Start of DATASET ENTRIES
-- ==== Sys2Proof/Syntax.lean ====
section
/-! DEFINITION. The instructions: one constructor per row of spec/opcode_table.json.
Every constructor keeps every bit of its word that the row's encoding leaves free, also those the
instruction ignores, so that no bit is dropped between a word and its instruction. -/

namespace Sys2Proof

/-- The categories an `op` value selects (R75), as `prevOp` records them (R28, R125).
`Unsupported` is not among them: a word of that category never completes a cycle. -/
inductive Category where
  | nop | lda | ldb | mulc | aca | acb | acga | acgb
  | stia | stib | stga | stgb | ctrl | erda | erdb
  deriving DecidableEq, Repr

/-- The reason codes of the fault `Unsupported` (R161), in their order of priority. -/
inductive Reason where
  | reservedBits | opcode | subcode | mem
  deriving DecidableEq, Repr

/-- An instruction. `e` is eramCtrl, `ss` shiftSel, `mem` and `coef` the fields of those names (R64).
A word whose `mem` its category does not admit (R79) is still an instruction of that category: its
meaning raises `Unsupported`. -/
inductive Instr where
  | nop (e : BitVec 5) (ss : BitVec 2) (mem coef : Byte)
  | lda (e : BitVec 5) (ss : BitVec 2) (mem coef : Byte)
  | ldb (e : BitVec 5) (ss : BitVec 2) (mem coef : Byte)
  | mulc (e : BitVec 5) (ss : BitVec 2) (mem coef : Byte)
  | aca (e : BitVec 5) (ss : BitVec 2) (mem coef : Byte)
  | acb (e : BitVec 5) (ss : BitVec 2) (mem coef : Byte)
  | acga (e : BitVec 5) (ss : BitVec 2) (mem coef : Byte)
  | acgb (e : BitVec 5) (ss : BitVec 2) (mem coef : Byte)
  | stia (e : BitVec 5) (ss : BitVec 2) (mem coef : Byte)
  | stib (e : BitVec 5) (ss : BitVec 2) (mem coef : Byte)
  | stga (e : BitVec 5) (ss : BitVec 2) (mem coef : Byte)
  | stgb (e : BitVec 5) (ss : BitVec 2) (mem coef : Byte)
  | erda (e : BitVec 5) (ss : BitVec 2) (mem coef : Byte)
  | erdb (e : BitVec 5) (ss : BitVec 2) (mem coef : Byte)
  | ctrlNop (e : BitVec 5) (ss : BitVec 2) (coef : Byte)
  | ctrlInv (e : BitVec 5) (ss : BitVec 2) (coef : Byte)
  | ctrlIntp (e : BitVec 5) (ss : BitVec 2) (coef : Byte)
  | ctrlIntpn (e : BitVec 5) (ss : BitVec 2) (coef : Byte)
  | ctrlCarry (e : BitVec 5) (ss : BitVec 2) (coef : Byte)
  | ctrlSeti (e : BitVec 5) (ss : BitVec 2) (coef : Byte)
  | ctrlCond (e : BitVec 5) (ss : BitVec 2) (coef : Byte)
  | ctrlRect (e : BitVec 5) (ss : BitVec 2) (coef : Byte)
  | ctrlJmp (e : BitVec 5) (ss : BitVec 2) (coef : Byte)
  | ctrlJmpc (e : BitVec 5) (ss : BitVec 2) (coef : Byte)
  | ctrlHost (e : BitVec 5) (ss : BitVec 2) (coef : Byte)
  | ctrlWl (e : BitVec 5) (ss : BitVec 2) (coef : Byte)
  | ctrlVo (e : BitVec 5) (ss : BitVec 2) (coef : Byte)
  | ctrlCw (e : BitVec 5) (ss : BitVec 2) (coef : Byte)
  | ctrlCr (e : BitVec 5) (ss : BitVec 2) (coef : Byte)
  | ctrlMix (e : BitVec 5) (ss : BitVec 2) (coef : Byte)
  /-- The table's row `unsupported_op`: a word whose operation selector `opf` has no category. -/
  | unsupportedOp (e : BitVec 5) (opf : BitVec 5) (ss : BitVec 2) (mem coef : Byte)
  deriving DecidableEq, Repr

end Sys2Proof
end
End of DATASET ENTRIES
GOAL OF THE EXERCISE
Retype the entries above exactly, but only from the line containing "acga (e : BitVec" through the line containing "ctrlCond (e : BitVec", both included.

SOLUTION FOR THIS PROBLEM
  | acga (e : BitVec 5) (ss : BitVec 2) (mem coef : Byte)
  | acgb (e : BitVec 5) (ss : BitVec 2) (mem coef : Byte)
  | stia (e : BitVec 5) (ss : BitVec 2) (mem coef : Byte)
  | stib (e : BitVec 5) (ss : BitVec 2) (mem coef : Byte)
  | stga (e : BitVec 5) (ss : BitVec 2) (mem coef : Byte)
  | stgb (e : BitVec 5) (ss : BitVec 2) (mem coef : Byte)
  | erda (e : BitVec 5) (ss : BitVec 2) (mem coef : Byte)
  | erdb (e : BitVec 5) (ss : BitVec 2) (mem coef : Byte)
  | ctrlNop (e : BitVec 5) (ss : BitVec 2) (coef : Byte)
  | ctrlInv (e : BitVec 5) (ss : BitVec 2) (coef : Byte)
  | ctrlIntp (e : BitVec 5) (ss : BitVec 2) (coef : Byte)
  | ctrlIntpn (e : BitVec 5) (ss : BitVec 2) (coef : Byte)
  | ctrlCarry (e : BitVec 5) (ss : BitVec 2) (coef : Byte)
  | ctrlSeti (e : BitVec 5) (ss : BitVec 2) (coef : Byte)
  | ctrlCond (e : BitVec 5) (ss : BitVec 2) (coef : Byte)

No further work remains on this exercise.